theorem State.acceptHdr_kept {q : List Instr} (s : State) (v : Nat) (x2 : FrameHdr) (h : Kept q s) : Kept q (State.acceptHdr s v x2) := by
  unfold State.acceptHdr
  repeat' first
    | with_reducible assumption | (extract_lets +onlyGivenNames x; unfold x; clear x) | with_reducible apply State.closeOrphan_kept
    | with_reducible apply State.acceptRec_kept | with_reducible apply State.raise_kept | with_reducible apply State.addSat_kept
    | with_reducible apply State.inc_kept | with_reducible apply State.openRec_kept | with_reducible apply State.setPart_kept
    | with_reducible apply State.setVc_kept | with_reducible apply State.setVcState_kept | with_reducible apply kept_ite
    | (with_reducible apply kept_parts; with_reducible apply State.inc_kept) | split

theorem State.headerAs_kept {q : List Instr} (s : State) (v : Nat) (h0 : Nat) (h1 : Nat) (j : HdrErr) (h : Kept q s) : Kept q
    (State.headerAs s v h0 h1 j) := by
  unfold State.headerAs
  repeat' first
    | with_reducible assumption | (extract_lets +onlyGivenNames x; unfold x; clear x) | with_reducible apply State.rejectHdr_kept
    | with_reducible apply State.raise_kept | with_reducible apply State.inc_kept | with_reducible apply State.closeOrphan_kept
    | with_reducible apply State.unboundBlock_kept | with_reducible apply State.setVc_kept | with_reducible apply State.setVcState_kept
    | with_reducible apply State.acceptHdr_kept | split

theorem State.header_kept {q : List Instr} (s : State) (v : Nat) (h0 : Nat) (h1 : Nat) (h : Kept q s) : Kept q (State.header s v h0 h1) := by
  unfold State.header
  repeat' first | with_reducible assumption | with_reducible apply State.headerAs_kept

theorem State.cutHeader_kept {q : List Instr} (s : State) (v : Nat) (h : Kept q s) : Kept q (State.cutHeader s v) := by
  unfold State.cutHeader
  repeat' first
    | with_reducible assumption | (extract_lets +onlyGivenNames x; unfold x; clear x) | with_reducible apply State.rejectHdr_kept
    | with_reducible apply State.setVc_kept | split

theorem State.badCtrl_kept {q : List Instr} (s : State) (h : Kept q s) : Kept q (State.badCtrl s) := by
  unfold State.badCtrl
  repeat' first | with_reducible assumption | with_reducible apply State.inc_kept

theorem State.syncBlock_kept {q : List Instr} (s : State) (v : Nat) (h : Kept q s) : Kept q (State.syncBlock s v) := by
  unfold State.syncBlock
  repeat' first
    | with_reducible assumption | (extract_lets +onlyGivenNames x; unfold x; clear x) | with_reducible apply State.endFrame_kept
    | with_reducible apply State.inc_kept | with_reducible apply State.setVcState_kept | with_reducible apply State.setVc_kept
    | with_reducible apply kept_ite | (with_reducible apply kept_parts; with_reducible apply State.cutHeader_kept) | split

....

Exercise instructions →
Print the entries exactly.

Task solution →
theorem State.acceptHdr_kept {q : List Instr} (s : State) (v : Nat) (x2 : FrameHdr) (h : Kept q s) : Kept q (State.acceptHdr s v x2) := by
  unfold State.acceptHdr
  repeat' first
    | with_reducible assumption | (extract_lets +onlyGivenNames x; unfold x; clear x) | with_reducible apply State.closeOrphan_kept
    | with_reducible apply State.acceptRec_kept | with_reducible apply State.raise_kept | with_reducible apply State.addSat_kept
    | with_reducible apply State.inc_kept | with_reducible apply State.openRec_kept | with_reducible apply State.setPart_kept
    | with_reducible apply State.setVc_kept | with_reducible apply State.setVcState_kept | with_reducible apply kept_ite
    | (with_reducible apply kept_parts; with_reducible apply State.inc_kept) | split

theorem State.headerAs_kept {q : List Instr} (s : State) (v : Nat) (h0 : Nat) (h1 : Nat) (j : HdrErr) (h : Kept q s) : Kept q
    (State.headerAs s v h0 h1 j) := by
  unfold State.headerAs
  repeat' first
    | with_reducible assumption | (extract_lets +onlyGivenNames x; unfold x; clear x) | with_reducible apply State.rejectHdr_kept
    | with_reducible apply State.raise_kept | with_reducible apply State.inc_kept | with_reducible apply State.closeOrphan_kept
    | with_reducible apply State.unboundBlock_kept | with_reducible apply State.setVc_kept | with_reducible apply State.setVcState_kept
    | with_reducible apply State.acceptHdr_kept | split

theorem State.header_kept {q : List Instr} (s : State) (v : Nat) (h0 : Nat) (h1 : Nat) (h : Kept q s) : Kept q (State.header s v h0 h1) := by
  unfold State.header
  repeat' first | with_reducible assumption | with_reducible apply State.headerAs_kept

theorem State.cutHeader_kept {q : List Instr} (s : State) (v : Nat) (h : Kept q s) : Kept q (State.cutHeader s v) := by
  unfold State.cutHeader
  repeat' first
    | with_reducible assumption | (extract_lets +onlyGivenNames x; unfold x; clear x) | with_reducible apply State.rejectHdr_kept
    | with_reducible apply State.setVc_kept | split

theorem State.badCtrl_kept {q : List Instr} (s : State) (h : Kept q s) : Kept q (State.badCtrl s) := by
  unfold State.badCtrl
  repeat' first | with_reducible assumption | with_reducible apply State.inc_kept

theorem State.syncBlock_kept {q : List Instr} (s : State) (v : Nat) (h : Kept q s) : Kept q (State.syncBlock s v) := by
  unfold State.syncBlock
  repeat' first
    | with_reducible assumption | (extract_lets +onlyGivenNames x; unfold x; clear x) | with_reducible apply State.endFrame_kept
    | with_reducible apply State.inc_kept | with_reducible apply State.setVcState_kept | with_reducible apply State.setVc_kept
    | with_reducible apply kept_ite | (with_reducible apply kept_parts; with_reducible apply State.cutHeader_kept) | split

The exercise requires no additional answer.